This would work if o = f1, but we don't know if it is. If o = f2, then the above test translates to

f2 < x < f3,

which would allow an x that is > 1 ulp from e.

Conversely, you cannot simply check whether

nextDOWN(o) < x < o,

since if o = f1, this would translate to

f0 < x < f1,

which is also not what you want.

Given only Oracle's results as a reference, the only situations in which you can conclude that your value is or is not good to 1 ulp are:

If x = o then x is good to 1 ulp.

If x < nextDOWN(o) or x > nextUP(o) then x is not good to 1 ulp.

But if nextDown(o) <= x <= nextUP(o) you cannot conclude anything about x without a higher accuracy reference.

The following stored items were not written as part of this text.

-- ==== Sys2Proof/Machine/Operands.lean ====
section
/-!
DEFINITION. The operand forms of 30_encoding.md R103: literals, the glyph address F(Vx), the digits B of Vx, the key
vectors, and the sprite blit of DRW.
-/

namespace Sys2Proof.Machine

/-- `addr`: the 12-bit literal zero-extended to 16 bits (30_encoding.md R93). -/
def addrOperand (nnn : Addr12) : Word := nnn.setWidth 16

/-- A register value zero-extended to 16 bits (00_scope.md R7). -/
def wide (b : Byte) : Word := b.setWidth 16

/-- `F(Vx)`: 5 times the low nibble of Vx (43_index_memory.md R192). -/
def glyphAddr (b : Byte) : Word := 5 * (b.extractLsb' 0 4).setWidth 16

/-- `B`: the hundreds, tens and ones digits of Vx (43_index_memory.md R193). -/
def bcdDigits (b : Byte) : List Byte :=
  [BitVec.ofNat 8 (b.toNat / 100), BitVec.ofNat 8 (b.toNat / 10 % 10), BitVec.ofNat 8 (b.toNat % 10)]

/-- Bit k of a key vector: the state of key k (10_state.md R29). -/
def keyBit (vec : Word) (k : Nat) : Bool := vec.getLsbD k

/-- The least key code whose bit is set, if any (45_keys_timers.md R232). -/
def leastKey (vec : Word) : Option Nat := (List.range 16).find? (keyBit vec)

/-- A key vector indexed with Vx, the bit given to `k`, or the fault `KeyIndex(Vx)` above 15
(45_keys_timers.md R230, R231). -/
def State.keyOperand (s : State) (vec : Word) (b : Byte) (k : Bool → State) : State :=
  if b.toNat ≤ 15 then k (keyBit vec b.toNat) else s.raise .keyIndex b.toNat

/-! ### The sprite blit (44_display.md R211, R212) -/

/-- Sprite column `c` of a row byte at display row `py`: bit 7 - c, dropped past the right edge; `acc` is the display so
far and whether a cell went from on to off. -/
def blitCell (row : Byte) (x0 py : Nat) (acc : Display × Bool) (c : Nat) : Display × Bool :=
  if x0 + c ≤ 63 ∧ row.getLsbD (7 - c) then
    (Display.flip acc.1 py (x0 + c), acc.2 || Display.pixel acc.1 py (x0 + c))
  else acc

/-- One sprite row at display row `py`, dropped below the bottom edge. -/
def blitRow (x0 py : Nat) (row : Byte) (acc : Display × Bool) : Display × Bool :=
  if py ≤ 31 then (List.range 8).foldl (blitCell row x0 py) acc else acc

/-- The sprite rows from display row `py` down. -/
def blitRows (x0 : Nat) : Nat → List Byte → Display × Bool → Display × Bool
  | _, [], acc => acc
  | py, row :: rows, acc => blitRows x0 (py + 1) rows (blitRow x0 py row acc)

/-- The display and the collision flag after a sprite is drawn with its upper left corner at column `x0`, row `y0`. -/
def blit (d : Display) (x0 y0 : Nat) (rows : List Byte) : Display × Bool := blitRows x0 y0 rows (d, false)

end Sys2Proof.Machine
end

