-- ==== Sys2Proof/Laws/Frames.lean ====
section
/-!
SUPPORT. The frame of each shared operation: what it changes and that it changes nothing else. With them, the numbers the
operands stand for.
-/

namespace Sys2Proof.Machine

/-! ### Operands as numbers -/

theorem toNat_addrOperand (nnn : Addr12) : (addrOperand nnn).toNat = nnn.toNat := by
  have := nnn.isLt
  rw [addrOperand, BitVec.toNat_setWidth, Nat.mod_eq_of_lt (by omega)]

theorem toNat_wide (b : Byte) : (wide b).toNat = b.toNat := by
  have := b.isLt
  rw [wide, BitVec.toNat_setWidth, Nat.mod_eq_of_lt (by omega)]

/-- A timer after one Tick (60_exceptions.md R259). -/
theorem toNat_countDown (t : Byte) : (countDown t).toNat = t.toNat - 1 := by
  unfold countDown
  split
  · have := t.isLt
    rw [BitVec.toNat_sub]
    simp
    omega
  · omega

/-- A run that reaches above 0xFFF is out of range (20_memory.md R66). -/
theorem inRange_eq_false {a n : Nat} (h : 0x1000 < a + n) (h0 : n ≠ 0) : inRange a n = false := by
  rw [Bool.eq_false_iff, ne_eq, inRange_iff]
  omega

/-! ### Frames -/

theorem OnlyChanges.refl (w : Item → Prop) (s : State) : OnlyChanges w s s := by
  intro it _
  cases it <;> rfl

theorem OnlyChanges.mono {v w : Item → Prop} {s t : State} (hvw : ∀ it, v it → w it) (h : OnlyChanges v s t) :
    OnlyChanges w s t := fun it hn => h it (fun hv => hn (hvw it hv))

theorem Item.same_trans {it : Item} {s t u : State} (h : it.same s t) (h' : it.same t u) : it.same s u := by
  cases it <;> exact Eq.trans h' h

theorem OnlyChanges.trans {w : Item → Prop} {s t u : State} (h : OnlyChanges w s t) (h' : OnlyChanges w t u) :
    OnlyChanges w s u := fun it hn => Item.same_trans (h it hn) (h' it hn)

theorem State.setReg_frame (s : State) (x : Reg) (b : Byte) : OnlyChanges (· ∈ [.reg x]) s (s.setReg x b) := by
  intro it h
  cases it <;> simp_all [Item.same, State.reg_setReg, State.byte]

theorem State.setPC_frame (s : State) (a : Word) : OnlyChanges (· ∈ [.pc]) s (s.setPC a) := by
  intro it h
  cases it <;> simp_all [Item.same, State.byte]

theorem State.setFlagThenReg_frame (s : State) (c : Bool) (x : Reg) (b : Byte) :
    OnlyChanges (· ∈ [.reg x, .reg 15]) s (s.setFlagThenReg c x b) := by
  intro it h
  cases it <;> simp_all [Item.same, State.reg_setFlagThenReg, State.byte, regVF]

/-- A run of bytes stored changes no byte outside the run. -/
theorem State.storeRun_frame (s : State) (a : Nat) (ws : List Byte) :
    OnlyChanges (Item.inRun a ws.length) s (s.setMem (Memory.writeRun s.mem a ws)) := by
  intro it h
  cases it with
  | byte b =>
    simp only [Item.inRun, Item.byte.injEq, exists_eq_left', not_and, Item.same] at h ⊢
    rw [State.byte_setMem_writeRun, if_neg]
    exact fun hb => h hb.1 hb.2
  | _ => rfl

/-- What `skip` can do (41_flow.md R140). -/
theorem State.skipIf_spec (s : State) (c : Bool) :
    (c = true → (s.skipIf c).pc.toNat = (s.pc.toNat + 2) % 65536) ∧ (c = false → (s.skipIf c).pc = s.pc) ∧
      OnlyChanges (· ∈ [.pc]) s (s.skipIf c) := by
  unfold State.skipIf
  cases c
  · exact ⟨nofun, fun _ => rfl, OnlyChanges.refl _ _⟩
  · exact ⟨fun _ => by simp [State.advance, BitVec.toNat_add], nofun, State.setPC_frame _ _⟩

/-- A fault raised in the execute phase (60_exceptions.md R254). -/
theorem State.raise_faultedFrom (s : State) (cause : FaultCause) (info : Nat) :
    FaultedFrom s cause info (s.raise cause info) := by
  refine ⟨rfl, rfl, fun it h => ?_⟩
  cases it <;> simp_all [Item.same, State.byte]

end Sys2Proof.Machine
end

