-- ==== Sys2Proof/Laws/Run.lean ====
section
/-!
SUPPORT. Runs of many steps, taken apart one step at a time, in the model's own names.
-/

namespace Sys2Proof.Machine

/-- A run of any machine whose first step answers a next state. -/
theorem core_run_succ (M : Host.Core) {k : Nat} {s u : M.State} (h : M.step s = .next u) :
    M.run (k + 1) s = M.run k u := by
  conv => lhs; unfold Host.Core.run
  simp only [h]

/-- A run of any machine that ends in a next state took a first step to one. -/
theorem core_run_inv (M : Host.Core) {k : Nat} {s u : M.State} (h : M.run (k + 1) s = .next u) :
    ∃ t, M.step s = .next t ∧ M.run k t = .next u := by
  cases e : M.step s with
  | next t => rw [core_run_succ M e] at h; exact ⟨t, rfl, h⟩
  | fault r => simp [Host.Core.run, e] at h
  | refused r => simp [Host.Core.run, e] at h

/-- A run of no steps. -/
theorem run_zero (s : State) : Sys2Proof.core.run 0 s = .next s := rfl

/-- A run whose first step answers a next state. -/
theorem run_succ {k : Nat} {s t : State} (h : step s = .next t) :
    Sys2Proof.core.run (k + 1) s = Sys2Proof.core.run k t := core_run_succ Sys2Proof.core h

/-- A run that ends in a next state took a first step to one. -/
theorem run_succ_inv {k : Nat} {s u : State} (h : Sys2Proof.core.run (k + 1) s = .next u) :
    ∃ t, step s = .next t ∧ Sys2Proof.core.run k t = .next u := core_run_inv Sys2Proof.core h

end Sys2Proof.Machine
end

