-- ==== Sys2Proof/Laws/Screen.lean ====
section
/-!
SUPPORT. The display cell by cell: one flip, one sprite row, the whole blit (44_display.md R211, R212).
-/

namespace Sys2Proof.Machine

@[simp] theorem Display.pixel_blank (r c : Nat) : Display.pixel Display.blank r c = false := by
  simp [Display.pixel, Display.blank]

/-- One cell flipped, every other cell as it was. -/
theorem Display.pixel_flip (d : Display) (r c r' c' : Nat) (hr : r < 32) (hc : c < 64) :
    Display.pixel (Display.flip d r c) r' c' =
      if r' = r ∧ c' = c then !(Display.pixel d r c) else Display.pixel d r' c' := by
  unfold Display.flip Display.pixel
  simp only [hr, hc, and_self, dite_true]
  by_cases h : r' < 32 ∧ c' < 64
  · simp only [h, and_self, dite_true]
    by_cases h1 : r' = r
    · subst h1
      by_cases h2 : c' = c
      · subst h2; simp
      · simp [h2, Ne.symm h2]
    · simp [h1, Ne.symm h1]
  · have : ¬ (r' = r ∧ c' = c) := by rintro ⟨rfl, rfl⟩; exact h ⟨hr, hc⟩
    simp [h, this]

/-- The bit of a sprite row at display column c, drawn from column x0. -/
def rowCovers (row : Byte) (x0 c : Nat) : Bool := decide (x0 ≤ c ∧ c < x0 + 8) && row.getLsbD (7 - (c - x0))

/-- The first k sprite columns of a row, cell by cell, with the collision so far. -/
theorem blitRow_columns (row : Byte) (x0 py : Nat) (hpy : py ≤ 31) (d : Display) (hit : Bool) : ∀ k, k ≤ 8 →
    let acc := (List.range k).foldl (blitCell row x0 py) (d, hit)
    (∀ r c, c < 64 → Display.pixel acc.1 r c =
      (Display.pixel d r c ^^ (decide (r = py ∧ c < x0 + k) && rowCovers row x0 c))) ∧
    (acc.2 = true ↔ hit = true ∨
      ∃ c, c < 64 ∧ c < x0 + k ∧ rowCovers row x0 c = true ∧ Display.pixel d py c = true)
  | 0, _ => by
    refine ⟨fun r c _ => ?_, ?_⟩
    · by_cases h : c < x0
      · simp [rowCovers, show ¬ x0 ≤ c by omega]
      · simp [h]
    · simp only [List.range_zero, List.foldl_nil, Nat.add_zero]
      constructor
      · exact .inl
      · rintro (h | ⟨c, _, h2, h3, _⟩)
        · exact h
        · simp [rowCovers] at h3; omega
  | k + 1, hk => by
    obtain ⟨ihp, ihh⟩ := blitRow_columns row x0 py hpy d hit k (by omega)
    simp only [List.range_succ, List.foldl_append, List.foldl_cons, List.foldl_nil]
    generalize (List.range k).foldl (blitCell row x0 py) (d, hit) = acc at ihp ihh ⊢
    have hcov : x0 + k < 64 → rowCovers row x0 (x0 + k) = row.getLsbD (7 - k) := fun _ => by
      simp [rowCovers]; omega
    unfold blitCell
    split
    · rename_i hb
      have h64 : x0 + k < 64 := by omega
      have hrow : rowCovers row x0 (x0 + k) = true := by rw [hcov h64]; exact hb.2
      have hold : Display.pixel acc.1 py (x0 + k) = Display.pixel d py (x0 + k) := by
        rw [ihp _ _ h64]; simp
      refine ⟨fun r c hc => ?_, ?_⟩
      · rw [Display.pixel_flip _ _ _ _ _ (by omega) h64]
        by_cases hcell : r = py ∧ c = x0 + k
        · obtain ⟨rfl, rfl⟩ := hcell
          simp [hold, hrow]
        · rw [if_neg hcell, ihp r c hc]
          congr 2
          apply decide_eq_decide.mpr
          constructor
          · rintro ⟨h1, h2⟩; exact ⟨h1, by omega⟩
          · rintro ⟨h1, h2⟩
            refine ⟨h1, ?_⟩
            rcases Nat.lt_or_ge c (x0 + k) with h | h
            · exact h
            · exact absurd ⟨h1, by omega⟩ hcell
      · simp only [Bool.or_eq_true, ihh, hold]
        constructor
        · rintro ((h | ⟨c, h1, h2, h3, h4⟩) | h)
          · exact .inl h
          · exact .inr ⟨c, h1, by omega, h3, h4⟩
          · exact .inr ⟨x0 + k, h64, by omega, hrow, h⟩
        · rintro (h | ⟨c, h1, h2, h3, h4⟩)
          · exact .inl (.inl h)
          · rcases Nat.lt_or_ge c (x0 + k) with h | h
            · exact .inl (.inr ⟨c, h1, h, h3, h4⟩)
            · obtain rfl : c = x0 + k := by omega
              exact .inr h4
    · rename_i hb
      have hno : ∀ c, c < 64 → c = x0 + k → rowCovers row x0 c = false := by
        rintro c hc rfl
        rw [hcov hc]
        simpa using fun h => hb ⟨by omega, h⟩
      refine ⟨fun r c hc => ?_, ?_⟩
      · rw [ihp r c hc]
        rcases Nat.lt_trichotomy c (x0 + k) with h | h | h
        · simp [h, show c < x0 + (k + 1) by omega]
        · simp [hno c hc h]
        · simp [show ¬ c < x0 + k by omega, show ¬ c < x0 + (k + 1) by omega]
      · rw [ihh]
        constructor
        · rintro (h | ⟨c, h1, h2, h3⟩)
          · exact .inl h
          · exact .inr ⟨c, h1, by omega, h3⟩
        · rintro (h | ⟨c, h1, h2, h3, h4⟩)
          · exact .inl h
          · rcases Nat.lt_or_ge c (x0 + k) with h | h
            · exact .inr ⟨c, h1, h, h3, h4⟩
            · rw [hno c h1 (by omega)] at h3; cases h3

/-- One sprite row, cell by cell. -/
theorem pixel_blitRow (x0 py : Nat) (row : Byte) (d : Display) (hit : Bool) (r c : Nat) (hr : r < 32) (hc : c < 64) :
    Display.pixel (blitRow x0 py row (d, hit)).1 r c =
      (Display.pixel d r c ^^ (decide (r = py) && rowCovers row x0 c)) := by
  unfold blitRow
  split
  · rename_i h
    rw [(blitRow_columns row x0 py h d hit 8 (by omega)).1 r c hc]
    congr 1
    by_cases h8 : c < x0 + 8
    · simp [h8]
    · simp [rowCovers, h8]
  · have : r ≠ py := by omega
    simp [this]

/-- The collision of one sprite row. -/
theorem hit_blitRow (x0 py : Nat) (row : Byte) (d : Display) (hit : Bool) :
    (blitRow x0 py row (d, hit)).2 = true ↔
      hit = true ∨ ∃ c, py < 32 ∧ c < 64 ∧ rowCovers row x0 c = true ∧ Display.pixel d py c = true := by
  unfold blitRow
  split
  · rename_i h
    rw [(blitRow_columns row x0 py h d hit 8 (by omega)).2]
    constructor
    · rintro (h1 | ⟨c, h1, _, h3⟩)
      · exact .inl h1
      · exact .inr ⟨c, by omega, h1, h3⟩
    · rintro (h1 | ⟨c, _, h1, h3, h4⟩)
      · exact .inl h1
      · exact .inr ⟨c, h1, by simp [rowCovers] at h3; omega, h3, h4⟩
  · constructor
    · exact .inl
    · rintro (h1 | ⟨c, h1, _⟩)
      · exact h1
      · omega

theorem spriteCovers_nil (x0 y0 r c : Nat) : spriteCovers x0 y0 [] r c = false := by
  simp [spriteCovers]

theorem spriteCovers_cons (x0 y0 : Nat) (row : Byte) (rows : List Byte) (r c : Nat) :
    spriteCovers x0 y0 (row :: rows) r c =
      if r = y0 then rowCovers row x0 c else spriteCovers x0 (y0 + 1) rows r c := by
  by_cases h : r = y0
  · subst h
    simp [spriteCovers, rowCovers]
  · rw [if_neg h]
    rcases Nat.lt_or_ge r y0 with hlt | hge
    · simp [spriteCovers, show ¬ y0 ≤ r by omega, show ¬ y0 + 1 ≤ r by omega]
    · obtain ⟨k, rfl⟩ : ∃ k, r = y0 + 1 + k := ⟨r - (y0 + 1), by omega⟩
      simp only [spriteCovers, List.length_cons, show y0 + 1 + k - y0 = k + 1 by omega,
        show y0 + 1 + k - (y0 + 1) = k by omega, List.getD_cons_succ]
      congr 1
      apply decide_eq_decide.mpr
      omega

/-- The whole blit: each cell the sprite covers is flipped, and VF says that a covered cell was on
(44_display.md R211). -/
theorem blitRows_spec (x0 : Nat) : ∀ (rows : List Byte) (py : Nat) (d : Display) (hit : Bool),
    (∀ r c, r < 32 → c < 64 → Display.pixel (blitRows x0 py rows (d, hit)).1 r c =
      (Display.pixel d r c ^^ spriteCovers x0 py rows r c)) ∧
    ((blitRows x0 py rows (d, hit)).2 = true ↔ hit = true ∨
      ∃ r c, r < 32 ∧ c < 64 ∧ spriteCovers x0 py rows r c = true ∧ Display.pixel d r c = true)
  | [], py, d, hit => by simp [blitRows, spriteCovers_nil]
  | row :: rows, py, d, hit => by
    obtain ⟨ihp, ihh⟩ := blitRows_spec x0 rows (py + 1) (blitRow x0 py row (d, hit)).1 (blitRow x0 py row (d, hit)).2
    have hlow : ∀ c, spriteCovers x0 (py + 1) rows py c = false := fun c => by
      simp [spriteCovers]
    refine ⟨fun r c hr hc => ?_, ?_⟩
    · rw [blitRows, ihp r c hr hc, pixel_blitRow _ _ _ _ _ _ _ hr hc, spriteCovers_cons]
      by_cases h : r = py
      · subst h; simp [hlow]
      · simp [h]
    · rw [blitRows, ihh, hit_blitRow]
      constructor
      · rintro ((h | ⟨c, h1, h2, h3, h4⟩) | ⟨r, c, h1, h2, h3, h4⟩)
        · exact .inl h
        · exact .inr ⟨py, c, h1, h2, by rw [spriteCovers_cons, if_pos rfl]; exact h3, h4⟩
        · have hne : r ≠ py := by rintro rfl; rw [hlow] at h3; cases h3
          rw [pixel_blitRow _ _ _ _ _ _ _ h1 h2] at h4
          exact .inr ⟨r, c, h1, h2, by rw [spriteCovers_cons, if_neg hne]; exact h3, by simpa [hne] using h4⟩
      · rintro (h | ⟨r, c, h1, h2, h3, h4⟩)
        · exact .inl (.inl h)
        · rw [spriteCovers_cons] at h3
          by_cases h : r = py
          · subst h; exact .inl (.inr ⟨c, h1, h2, by simpa using h3, h4⟩)
          · rw [if_neg h] at h3
            exact .inr ⟨r, c, h1, h2, h3, by rw [pixel_blitRow _ _ _ _ _ _ _ h1 h2]; simpa [h] using h4⟩

end Sys2Proof.Machine
end

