theorem State.memWrite_fault_cases {a : Nat} {bytes : List Byte} (h : s.memWrite a bytes = .next t) :
    t.fault = s.fault ∨ (inRange a bytes.length = false ∧ t = s.raise .writeRange (firstOutOfRange a)) :=
  (State.memWrite_cases h).imp (fun ⟨_, ho⟩ => Host.Outcome.next.inj ho ▸ rfl)
    (fun ⟨hr, ho⟩ => ⟨hr, Host.Outcome.next.inj ho⟩)

/-- A skip by a key bit, whatever the test of the bit. -/
theorem State.keySkip_fault_cases (s : State) (vec : Word) (b : Byte) (test : Bool → Bool) :
    let t := s.keyOperand vec b fun down => s.skipIf (test down)
    t.fault = s.fault ∨ (15 < b.toNat ∧ t = s.raise .keyIndex b.toNat) :=
  (s.keyOperand_cases vec b _).imp_left fun ⟨_, ho⟩ => ho ▸ s.skipIf_frame _ .fault (by simp)

theorem execDrw_fault_cases {x y : Reg} {n : Fin 16} (h : execDrw x y n s = .next t) :
    t.fault = s.fault ∨ (inRange s.i.toNat n = false ∧ t = s.raise .readRange (firstOutOfRange s.i.toNat)) :=
  State.memRead_fault_cases h fun _ _ hu => Host.Outcome.next.inj hu ▸ rfl

theorem execLoadRegs_fault_cases {x : Reg} (h : execLoadRegs x s = .next t) :
    t.fault = s.fault ∨ (inRange s.i.toNat (x + 1) = false ∧ t = s.raise .readRange (firstOutOfRange s.i.toNat)) :=
  State.memRead_fault_cases h fun _ _ hu => Host.Outcome.next.inj hu ▸ rfl

/-- What an execute phase does to FAULT: nothing, or it raises a fault of R252 and does nothing else. The 28 instructions
with no row do not have FAULT in their write sets. -/
theorem exec_fault_cases {i : Instr} (h : exec i s = .next t) :
    t.fault = s.fault ∨ ∃ cause info, ExecRaises s i cause info ∧ t = s.raise cause info := by
  cases i with
  | drw x y n => exact (execDrw_fault_cases h).imp_right fun ⟨hr, ht⟩ => ⟨_, _, .drw x y n hr, ht⟩
  | loadRegs x => exact (execLoadRegs_fault_cases h).imp_right fun ⟨hr, ht⟩ => ⟨_, _, .loadRegs x hr, ht⟩
  | ldB x => exact (State.memWrite_fault_cases h).imp_right fun ⟨hr, ht⟩ => ⟨_, _, .ldB x hr, ht⟩
  | storeRegs x =>
    exact (State.memWrite_fault_cases h).imp_right fun ⟨hr, ht⟩ =>
      ⟨_, _, .storeRegs x (s.length_regsUpTo x ▸ hr), ht⟩
  | skp x =>
    obtain rfl := Host.Outcome.next.inj h
    exact (s.keySkip_fault_cases s.held (s.reg x) id).imp_right fun ⟨hgt, ht⟩ => ⟨_, _, .skp x hgt, ht⟩
  | sknp x =>
    obtain rfl := Host.Outcome.next.inj h
    exact (s.keySkip_fault_cases s.held (s.reg x) not).imp_right fun ⟨hgt, ht⟩ => ⟨_, _, .sknp x hgt, ht⟩
  | _ => exact .inl (execChangesOnlyItsWriteSet _ s t h .fault (by simp [writeSet, Item.isCell]))

end

/-! ### Faults of a Cycle (60_exceptions.md R254) -/

theorem State.fetchWord_eq_none_iff {s : State} : s.fetchWord = none ↔ 0xFFF ≤ s.pc.toNat := by
  constructor
  · intro h
    by_contra hlt
    rw [State.fetchWord_of_le (by omega)] at h
    cases h
  · intro hpc
    by_contra hsome
    obtain ⟨w, hw⟩ := Option.ne_none_iff_exists'.mp hsome
    obtain ⟨hle, -⟩ := State.fetchWord_eq_some hw
    omega

theorem cycleEvent_of_fetchWord_none {s : State} (hrun : s.running) (hw : s.fetchWord = none) :
    cycleEvent s = .next (s.takeFault s.pc .fetchRange (firstOutOfRange s.pc.toNat)) := by
  simp [cycleEvent, show s.frozen = false from hrun, hw]

/-- A fault raised after the fetch undoes the increment of PC. -/
theorem State.raise_advance (s : State) (cause : FaultCause) (info : Nat) :
    s.advance.raise cause info = s.takeFault s.pc cause info := by
  change s.takeFault (s.pc + 2 - 2) cause info = _
  rw [BitVec.add_sub_cancel]

/-- A fault taken at the present PC changes nothing but FAULT. -/
theorem State.takeFault_pc_frame (s : State) (cause : FaultCause) (info : Nat) :
    OnlyChanges (· ∈ [.fault]) s (s.takeFault s.pc cause info) := by
  intro it h
  cases it with
  | fault => simp at h
  | _ => rfl

/-- The four faults of R252: of the fetch, or of the execute phase of an instruction. -/
def CycleRaises (s : State) (cause : FaultCause) (info : Nat) : Prop :=
  (0xFFF ≤ s.pc.toNat ∧ cause = .fetchRange ∧ info = firstOutOfRange s.pc.toNat) ∨
    ∃ i, ExecRaises s.advance i cause info

/-- A Cycle of a running machine that leaves a fault took one of the four where the cycle began. -/
theorem cycleEvent_raises {s t : State} (hrun : s.running) (h : cycleEvent s = .next t) (hne : t.fault.cause ≠ .none) :
    ∃ cause info, CycleRaises s cause info ∧ t = s.takeFault s.pc cause info := by
  have hnone := State.running_iff.mp hrun
  rcases cycleEvent_cases s with ⟨hfrozen, -⟩ | ⟨-, hw, ho⟩ | ⟨w, -, -, -, ho⟩ | ⟨w, i, -, -, -, ho⟩
  · exact absurd hnone (State.frozen_iff.mp hfrozen)
  · exact ⟨_, _, .inl ⟨State.fetchWord_eq_none_iff.mp hw, rfl, rfl⟩, Host.Outcome.next.inj (h.symm.trans ho)⟩
  · obtain rfl := Host.Outcome.next.inj (h.symm.trans ho)
    exact absurd hnone hne
  · rcases exec_fault_cases (ho ▸ h) with hsame | ⟨cause, info, hraise, rfl⟩
    · exact absurd hnone (hsame ▸ hne)
    · exact ⟨cause, info, .inr ⟨i, hraise⟩, s.raise_advance cause info⟩

/-- Settles O11: a Cycle that leaves a fault took one of the four at the PC it began with, and is frozen then. -/
theorem faultUndoesTheCycle : Obligations.FaultUndoesTheCycle := by
  intro s t hrun h hne
  have hfrozen : t.frozen = true := State.frozen_iff.mpr hne
  obtain ⟨cause, info, hraise, rfl⟩ := cycleEvent_raises hrun h hne
  refine ⟨s.takeFault_pc_frame cause info, ?_, cycleEvent_of_frozen hfrozen,
    fun held released => tickEvent_of_frozen held released hfrozen⟩
  rcases hraise with ⟨hpc, rfl, rfl⟩ | ⟨i, hexec⟩
  · exact .inl ⟨hpc, rfl⟩
  · cases hexec with
    | drw | loadRegs => exact .inr (.inl rfl)
    | ldB | storeRegs => exact .inr (.inr (.inl rfl))
    | skp x hgt | sknp x hgt => exact .inr (.inr (.inr ⟨x, hgt, rfl⟩))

What you could do is generate a list of test arguments, and a corresponding list of allowable pairs of functions values (f1,f2) such that your value is good if f1 <= x <= f2. Generating this list would require a high accuracy reference function, but it would not have to be available to the open source program doing the test.

Mesbah-Alam on 2 Feb 2018

Here's the changeset where I updated the validation to :
assertTrue("exp(double)[9] ::", (Math.nextDown(Math.exp(2.43223D)) <= 11.3842406513381) || Math.nextUp(Math.exp(2.43223D)) >= 11.3842406513381);
(i.e., if nextDown(o) <= x <= nextUP(o) )